Available records
-- ==== Sys2Proof/Machine/UnitsHost.lean ====
section
/-!
DEFINITION. The state of the host interface (10_host_queues.md), of the command set (11_command_set.md) and
of the clip store and placement (12_clip_store_and_placement.md) that no register holds.
-/

namespace Sys2Proof.Machine

/-- A range lock (R262): namespace, clip, first and last key, write class. -/
structure LockRange where
  ns : Nat
  clip : Nat
  lo : Nat
  hi : Nat
  write : Bool
  deriving DecidableEq, Repr

/-- How a command ended: status and DETAIL (R284, R287), RES, and what its error-log entry and damage list
say (R286, R291). -/
structure Finish where
  status : Nat
  detail : Nat
  res : Nat
  pos : Nat
  boff : Nat
  count : Nat
  clip : Nat
  /-- Band, swath, beam, slot. -/
  loc : Option (Nat × Nat × Nat × Nat)
  haddr : Option Nat
  /-- POS, BOFF, LEN. -/
  damage : List (Nat × Nat × Nat)
  deriving DecidableEq, Repr

/-- An outcome with nothing but a status, a DETAIL and RES. -/
def Finish.of (status detail res : Nat) : Finish := ⟨status, detail, res, 0, 0, 0, 0, none, none, []⟩

/-- A fetched command (R257 to R264, R273). -/
structure Cmd where
  tag : Nat
  pair : Nat
  /-- Fetch order. -/
  seq : Nat
  dws : Vector Word 16
  range : Option LockRange
  /-- It has its entry in the lock table; the lock is granted. -/
  entry : Bool
  granted : Bool
  /-- Bytes of ingest space it needs, and whether they are reserved. -/
  space : Nat
  reserved : Bool
  started : Bool
  /-- Its completion is not posted (R252). -/
  discard : Bool
  /-- Clip number, first frame number and frames taken at fetch (R262, R312, R313). -/
  clip : Nat
  frame : Nat
  frames : Nat
  /-- Spare units reserved (R310). -/
  spare : Nat
  /-- Phase of a command of several phases. -/
  step : Nat
  /-- Pieces of the split of each frame, or of the block data (R334): surface, or none for Peat, and cells. -/
  split : List (List (Option Nat × Nat))
  /-- FSYNC stamp taken at the start, STALE, OVF (R327). -/
  stamp : Option (Nat × Bool × Bool)
  /-- MSEQ of a mirrored command, 0 for none, and the tick of its last DATA frame (16_mirror_pair.md R414, R418). -/
  mseq : Nat
  lastData : Option Nat
  fin : Option Finish
  /-- How it will end once its last phase is over. -/
  held : Option Finish
  deriving DecidableEq, Repr

/-- A firmware slot (R301, R302): FWREV and the image; empty when it has no bytes. -/
structure FwSlot where
  rev : List Byte
  image : List Byte
  deriving DecidableEq, Repr

/-- A self-test result (R290): tick-stamp, test, result, failing item, failing unit instance. -/
structure TestResult where
  stamp : Nat
  test : Nat
  result : Nat
  item : Nat
  inst : Nat
  deriving DecidableEq, Repr

/-- The host interface and what the commands keep outside a volume. -/
structure Hq where
  /-- Fetched and not completed, in fetch order. -/
  cmds : List Cmd
  seq : Nat
  /-- Pair served last in PASS mode, and per class; turns left per weighted class and the class in turn (R260). -/
  rrPass : Nat
  rr : Vector Nat 5
  turns : Vector Nat 4
  /-- Pairs under QUEUE DELETE, with the tag of the command (R275). -/
  deleting : List (Nat × Nat)
  /-- A controller reset waits for host DMA to end (R252). -/
  resetting : Bool
  /-- CC0 to CC3 have booted: RDY may be set (R253). -/
  booted : Bool
  /-- Bus Master Enable. -/
  bme : Bool
  /-- Outstanding ASYNC EVENTs by tag; queued events; events dropped (R305). -/
  async : List Nat
  events : List (Nat × Nat × Nat)
  dropped : Nat
  /-- Error-log ring: index to entry bytes (R270); damage lists of the 16 most recent, with the SEQ (R291). -/
  elog : SMap (List Byte)
  lists : List (Nat × List (Nat × Nat × Nat))
  /-- Features (R292): allowance asked, MiB; dense; event mask; warnings; floor; idle seconds. -/
  allow : Nat
  /-- Data that arrived up to here stays covered where the allowance was lowered below the count (R450). -/
  cover : Nat
  dense : Bool
  asyncMask : Nat
  warnDie : Int
  warnPeat : Int
  floor : Nat
  idle : Nat
  /-- DW11 of the last FEATURE SET of FID 0x03 and 0x07, and DW12 of the latter (R292). -/
  keySet : Nat
  modSet : Nat
  /-- Die temperature observed last, 0.1 °C. -/
  dieTemp : Int
  /-- A threshold of FID 0x05 is exceeded: die, Peat. -/
  hotDie : Bool
  hotPeat : Bool
  /-- Ingest space in use, bytes, and the credit in 1/400,000 byte (R337). -/
  ingestUsed : Nat
  credit : Int
  /-- The ceiling is held to O_PLAN because staging is below the floor (R337). -/
  belowFloor : Bool
  /-- Firmware slots 1 and 2, the active one, the one marked for the next reset (0 none), the staging area. -/
  fw : Vector FwSlot 2
  fwActive : Nat
  fwNext : Nat
  stage : SMap Byte
  stageLen : Nat
  /-- An activation without reset is under way (R302). -/
  restarting : Bool
  /-- Self test that runs: tag and test; results, newest first. -/
  test : Option (Nat × Nat)
  results : List TestResult
  /-- Tick of the last I/O command (FID 0x08). -/
  lastIo : Nat
  /-- Health counters (R290): ticks in reduced mode, Dyke dumps, spindle faults, rotor losses, safe states. -/
  rmodeTicks : Nat
  dumps : Nat
  spinFaults : Nat
  rotorLosses : Nat
  safeStates : Nat
  deriving DecidableEq, Repr

/-- One cell's worth of stored data: a cell of a frame (R63, R64) or an 8 KiB unit of the block space (R309). -/
structure Chunk where
  mag : List Byte
  ns : Nat
  clip : Nat
  frame : Nat
  off : Nat
  gen : Nat
  /-- Payload bytes, at most 8,192, and the bytes themselves; none for a cell known only from the catalogue. -/
  vlen : Nat
  data : List Byte
  /-- Copies that exist: in DRAM, in Peat and journalled, on verified optical. -/
  dram : Bool
  staged : Bool
  optical : Bool
  /-- Surface that placement gave it to; none: Peat. -/
  surf : Option Nat
  /-- Where it lies on optical: band, swath, stripe, beam. -/
  place : Option (Nat × Nat × Nat × Nat)
  /-- Fetch order of the command that wrote it, and order of arrival. -/
  seq : Nat
  order : Nat
  /-- Tick-stamp of its arrival. -/
  ts : Nat
  /-- First and last cell of its frame or of its block-write extent (R64, FIRST and LAST). -/
  first : Bool
  last : Bool
  /-- Places on optical of its relocated copies, newest first (R109, R111, R520). -/
  copies : List (Nat × Nat × Nat × Nat)
  /-- Cells of older content of this unit that are on their way to optical. -/
  stale : Nat
  /-- The clip number in the tweak of the bytes (R331, R395), and the bytes of ingest space it holds (R337). -/
  twk : Nat
  res : Nat
  /-- The atomic BLOCK WRITE that wrote it, by its fetch order; else 0 (R266). -/
  grp : Nat
  deriving DecidableEq, Repr

/-- A clip (R312 to R316). -/
structure Clip where
  num : Nat
  /-- 1 open, 2 closed, 3 interrupted. -/
  state : Nat
  fsize : Nat
  rate : Nat
  next : Nat
  sealed : Bool
  skipped : List Nat
  tc : Nat
  tcFps : Nat
  drop : Bool
  stage : Bool
  surf : Nat
  meta_ : List Byte
  gen : Nat
  openTs : Nat
  closeTs : Nat
  /-- FSYNC captures counted at the previous stamped append, if any (R327). -/
  stamped : Option Nat
  deriving DecidableEq, Repr

/-- A closed catalogue record (R319): RSEQ, RTYPE, tick-stamp, entries. -/
structure LedgerRec where
  rseq : Nat
  rtype : Nat
  ts : Nat
  entries : List (List Byte)
  /-- Surfaces that were writable when it was closed (R324). -/
  need : List Nat
  deriving DecidableEq, Repr

/-- The ledger log of one surface (R324): next log swath, records written in a pass, records of which one copy
is durable, records durable in both copies, and band steps since its last visit. -/
structure LedgerLog where
  swath : Nat
  written : List Nat
  once : List Nat
  done : List Nat
  steps : Nat
  deriving DecidableEq, Repr

/-- The volume (R12, R328) and what is known of it. -/
structure Vol where
  vstate : Nat
  magid : List Byte
  label : List Byte
  encClip : Bool
  encBlock : Bool
  auth : Bool
  blku : Nat
  bspare : Nat
  /-- Surfaces filled downward (R320). -/
  desc : Nat
  catCheck : List Byte
  /-- Recorded generations: namespace, KEYGEN, check value; current ones; bindings to slots (R294). -/
  gens : List (Nat × Nat × List Byte)
  curClip : Nat
  curBlock : Nat
  binds : List (Nat × Nat × Nat)
  clips : List Clip
  spareLeft : Nat
  readOnly : Bool
  rseq : Nat
  /-- Journalled entries that no closed record holds yet: RTYPE and bytes, in order (R323). -/
  entries : List (Nat × List Byte)
  records : List LedgerRec
  log : Vector LedgerLog 4
  /-- Bands that are full, by band identifier, and user swaths written (R333, R290). -/
  fullBands : List Nat
  /-- A tail scan is due or running (R326). -/
  scan : Bool
  /-- Discs of the magazine. -/
  discs : Nat
  deriving DecidableEq, Repr

/-- A ledger log before its first visit: swath 3 (R324). -/
def LedgerLog.new : LedgerLog := ⟨3, [], [], [], 0⟩

/-- No volume (R328). -/
def Vol.none : Vol :=
  { vstate := 0, magid := [], label := [], encClip := false, encBlock := false, auth := false, blku := 0, bspare := 0
    desc := 0, catCheck := [], gens := [], curClip := 0, curBlock := 0, binds := [], clips := [], spareLeft := 0
    readOnly := false, rseq := 0, entries := [], records := [], log := Vector.replicate 4 LedgerLog.new
    fullBands := [], scan := false, discs := 0 }

/-- The clip store. -/
structure Store where
  vol : Vol
  /-- Every chunk known, of the loaded volume and of magazines whose data Peat holds (R331). -/
  chunks : List Chunk
  /-- Older contents, newest first, held until what replaced them survives a power failure (R266). -/
  olds : List Chunk
  order : Nat
  /-- Journal entries of open records that Peat holds for magazines not loaded (R331): magazine ID, RTYPE, bytes;
  and closed records of them that are not durable in the ledger. -/
  journal : List (List Byte × Nat × List Byte)
  awayRecs : List (List Byte × LedgerRec)
  /-- Bytes of block writes by second, the last ten, newest first (R338). -/
  blockRate : List Nat
  /-- Passes lost by each surface in its last complete band step (R341). -/
  lostStep : Vector Nat 4
  deriving DecidableEq, Repr

end Sys2Proof.Machine
end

What this task involves
When you reach the line that contains "and RES. -/", stop; output it and every line before it from the start of the data, exactly as written.

Solution to this problem
-- ==== Sys2Proof/Machine/UnitsHost.lean ====
section
/-!
DEFINITION. The state of the host interface (10_host_queues.md), of the command set (11_command_set.md) and
of the clip store and placement (12_clip_store_and_placement.md) that no register holds.
-/

namespace Sys2Proof.Machine

/-- A range lock (R262): namespace, clip, first and last key, write class. -/
structure LockRange where
  ns : Nat
  clip : Nat
  lo : Nat
  hi : Nat
  write : Bool
  deriving DecidableEq, Repr

/-- How a command ended: status and DETAIL (R284, R287), RES, and what its error-log entry and damage list
say (R286, R291). -/
structure Finish where
  status : Nat
  detail : Nat
  res : Nat
  pos : Nat
  boff : Nat
  count : Nat
  clip : Nat
  /-- Band, swath, beam, slot. -/
  loc : Option (Nat × Nat × Nat × Nat)
  haddr : Option Nat
  /-- POS, BOFF, LEN. -/
  damage : List (Nat × Nat × Nat)
  deriving DecidableEq, Repr

/-- An outcome with nothing but a status, a DETAIL and RES. -/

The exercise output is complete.